Andrei-Aksionov · web-flow · commit a91b5206dfbf · 2024-04-23T18:03:08.000+02:00
diff --git a/litgpt/tokenizer.py b/litgpt/tokenizer.py
@@ -73,11 +73,11 @@ def check_if_bos_token_used(self, checkpoint_dir: Path) -> bool:
             return False
         with open(tokenizer_config_path, encoding="utf-8") as fp:
             config = json.load(fp)
-        if any(config.get(check, False) for check in ("add_bos_token", "add_prefix_space")):
-            return True
-        # for examples that also use the Llama tokenizer, but do not have or set add_bos_token to True.

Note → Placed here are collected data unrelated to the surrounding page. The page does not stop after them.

-- ==== Sys2Proof/Word.lean ====
section
/-! DEFINITION. The fixed-width values the block handles (R53): words, opcodes, codes and records of lanes. -/

namespace Sys2Proof

/-- An instruction word, a lane, STATUS or an encode result: an unsigned 32-bit value (R53, R70).
Bit 0 is the least significant bit (R6). -/
abbrev Word := BitVec 32

/-- An opcode, 0 to 127 (R53, R71). -/
abbrev Opcode := BitVec 7

/-- The 3-bit format-tag operand as a requester spells it: codes 0 to 5, with 6 and 7 reserved (R83). -/
abbrev TagCode := BitVec 3

/-- The 3-bit command code (R81). -/
abbrev CmdCode := BitVec 3

/-- A record: 32 lanes of 32 bits, indexed by field position (R5, R53). -/
abbrev Lanes := Vector Word 32

end Sys2Proof
end

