-- ==== Sys2Proof/Machine/Ops.lean ====
section
/-! DEFINITION. The named operations every meaning is made of: the two indexed stores (R50), the response that
ends a command (R80), fault entry (R204), the halted check (R205), and reset, the only way back (R206, R240). -/

namespace Sys2Proof.Machine

/-! ## The schema store (R24) -/

/-- `schema[t]`. -/
def SchemaStore.get (m : SchemaStore) : Tag → Option Schema
  | .R => m.r
  | .I => m.i
  | .S => m.s
  | .B => m.b
  | .U => m.u
  | .J => m.j

/-- `schema[t] <- some fields`. -/
def SchemaStore.put (m : SchemaStore) (t : Tag) (fields : Schema) : SchemaStore :=
  match t with
  | .R => { m with r := some fields }
  | .I => { m with i := some fields }
  | .S => { m with s := some fields }
  | .B => { m with b := some fields }
  | .U => { m with u := some fields }
  | .J => { m with j := some fields }

/-- The slot of a format. -/
def State.schemaAt (s : State) (t : Tag) : Option Schema := s.schemas.get t

/-- Writes one slot. -/
def State.putSchema (s : State) (t : Tag) (fields : Schema) : State :=
  { s with schemas := s.schemas.put t fields }

/-! ## The opcode table (R25) -/

/-- `table[o]`: all 128 indices exist (R54). -/
def State.entryAt (s : State) (o : Opcode) : Option Tag := s.table[o.toNat]'o.isLt

/-- `table[o] <- some t`. -/
def State.putEntry (s : State) (o : Opcode) (t : Tag) : State :=
  { s with table := s.table.set o.toNat (some t) o.isLt }

/-- Whether some entry of the table names a format (SEAL reads every entry, R25). -/
def State.tableNames (s : State) (t : Tag) : Bool := s.table.toList.contains (some t)

/-! ## Responses -/

/-- The state after the command's response has gone to the requester being served. -/
def State.answer (s : State) (r : Response) : State :=
  { s with chan := { s.chan with responses := s.chan.responses ++ [(s.chan.serving, r)] } }

/-- `respond(CODE, payload)`: ends a command with its one response (R8, R80). -/
def respond (r : Response) (s : State) : Result := .next (s.answer r)

/-! ## Faults -/

/-- `fault <- some c`. -/
def State.latchFault (s : State) (c : FaultCause) : State := { s with fault := some c }

/-- Fault entry, `raise Fault(c)`: the cause is latched, the response is FAULT, and nothing else is
written; there is no vector, no handler and nothing saved (R204). -/
def raiseFault (c : FaultCause) (s : State) : Result := respond (.fault c) (s.latchFault c)

/-- The halted check, made before all others: a command that meets a latched fault answers it and writes
nothing (R203 check 2, R205). -/
def unlessHalted (s : State) (body : Result) : Result :=
  match s.fault with
  | some c => respond (.fault c) s
  | none => body

/-! ## Reset -/

/-- The requests left when one requester's command in progress is abandoned: all of them where the requester named
has none (log 6). -/
def abandon (inProgress : Option Nat) (queues : List (List Request)) : List (List Request) :=
  match inProgress with
  | none => queues
  | some q => queues.modify q List.tail

/-- The reset event (R240): every element of the block takes its reset value, and a command in progress is
abandoned without a response. It is the only return from the halted state (R206). What other requesters
have waiting, and what was answered before, is not the block's and stays (log 6). -/
def resetEvent (inProgress : Option Nat) (s : State) : State :=
  { State.reset with chan := { s.chan with queues := abandon inProgress s.chan.queues } }

end Sys2Proof.Machine
end

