/-- A step uses up the first place of the schedule, if there is one, whatever it does in it (R56). -/
theorem step_schedule {s t : State} (h : step s = .next t) : t.chan.schedule = s.chan.schedule.tail := by
  obtain ⟨p, rest, -, hstep⟩ | ⟨-, -, hstep⟩ | ⟨wanted, x, -, -, hstep⟩ := step_cases s
  · obtain rfl : resetEvent p s.popSlot = t := by simpa [hstep] using h
    rfl
  · obtain rfl : s.popSlot = t := by simpa [hstep] using h
    rfl
  · exact (exec_sameRequests (hstep ▸ h)).schedule

theorem NoReset.step {s t : State} (hs : NoReset s) (h : step s = .next t) : NoReset t := by
  intro p hp
  rw [step_schedule h] at hp
  exact hs p (List.mem_of_mem_tail hp)

/-! ## The halted block (R205, R206) -/

/-- In a halted block no instruction writes an element: it answers the latched cause, or STATUS. -/
theorem exec_sameBlock_of_halted {i : Instr} {s t : State} (hs : Halted s) (h : exec i s = .next t) :
    SameBlock s t := by
  cases exec_effect h with
  | halted | answered => exact sameBlock_answer s _
  | faulted _ running | defined _ _ _ running | registered _ _ _ running | duplicate _ _ _ _ running
  | sealed _ running => exact absurd running hs

/-- In a halted block no step but a reset writes an element. -/
theorem step_sameBlock_of_halted {s t : State} (hs : Halted s) (hnoReset : NoReset s) (h : step s = .next t) :
    SameBlock s t := by
  obtain ⟨p, rest, hschedule, -⟩ | ⟨-, -, hstep⟩ | ⟨wanted, x, -, -, hstep⟩ := step_cases s
  · exact absurd (hschedule ▸ List.mem_cons_self) (hnoReset p)
  · obtain rfl : s.popSlot = t := by simpa [hstep] using h
    exact sameBlock_popSlot s
  · have hserving : SameBlock s (s.popSlot.serving x) := (sameBlock_popSlot s).trans (sameBlock_serving _ x)
    exact hserving.trans (exec_sameBlock_of_halted (hserving.halted hs) (hstep ▸ h))

/-! ## The invariant (R22, R24, R26) -/

/-- The invariant reads neither the fault nor the channel. -/
theorem Inv.congr {s t : State} (hs : Inv s) (phase : t.phase = s.phase) (buildFailed : t.buildFailed = s.buildFailed)
    (schemas : t.schemas = s.schemas) (table : t.table = s.table) : Inv t := by
  have slots (u : Tag) : t.schemaAt u = s.schemaAt u := congrArg (SchemaStore.get · u) schemas
  have entries (o : Opcode) : t.entryAt o = s.entryAt o := by simp only [State.entryAt, table]
  constructor <;> simp only [phase, buildFailed, slots, entries]
  · exact hs.schemas_valid
  · exact hs.table_closed
  · exact hs.built_not_failed

theorem Inv.of_sameBlock {s t : State} (hs : Inv s) (h : SameBlock s t) : Inv t :=
  hs.congr h.phase h.buildFailed h.schemas h.table

/-- Before SEAL the invariant asks for valid schemas alone. -/
theorem inv_of_uninit {s : State} (uninit : s.phase = .uninit)
    (valid : ∀ t schema, s.schemaAt t = some schema → ValidSchema schema) : Inv s where
  schemas_valid := valid
  table_closed := by simp [uninit]
  built_not_failed := by simp [uninit]

@[simp] theorem resetFor_schemaAt (n : Nat) (h : 1 ≤ n) (t : Tag) : (State.resetFor n h).schemaAt t = none := by
  cases t <;> rfl

theorem inv_resetFor (n : Nat) (h : 1 ≤ n) : Inv (State.resetFor n h) := inv_of_uninit rfl (by simp)

theorem inv_resetEvent (p : Option Nat) (s : State) : Inv (resetEvent p s) := inv_of_uninit rfl (by simp)

/-- Defining a format with a valid schema adds a valid schema and empties no slot. -/
theorem Inv.putSchema {s : State} (hs : Inv s) {t : Tag} {fields : Schema} (valid : ValidSchema fields) :
    Inv (s.putSchema t fields) where
  schemas_valid u schema hu := by
    rw [putSchema_schemaAt] at hu
    split at hu
    · exact Option.some.inj hu ▸ valid
    · exact hs.schemas_valid u schema hu
  table_closed built o u he := by
    rw [putSchema_schemaAt]
    split
    · simp
    · exact hs.table_closed built o u he
  built_not_failed := hs.built_not_failed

+        if "add_bos_token" in config:
+            return config["add_bos_token"]
+        # if `add_bos_token` isn't in the config file, but LLaMA tokenizer is used - return True.
         # ex: https://huggingface.co/stabilityai/StableBeluga2/blob/main/tokenizer_config.json#L2
-        return config.get("add_bos_token") is None and config.get("tokenizer_class") == "LlamaTokenizer"
+        return config.get("tokenizer_class") == "LlamaTokenizer"
 
     def encode(
         self,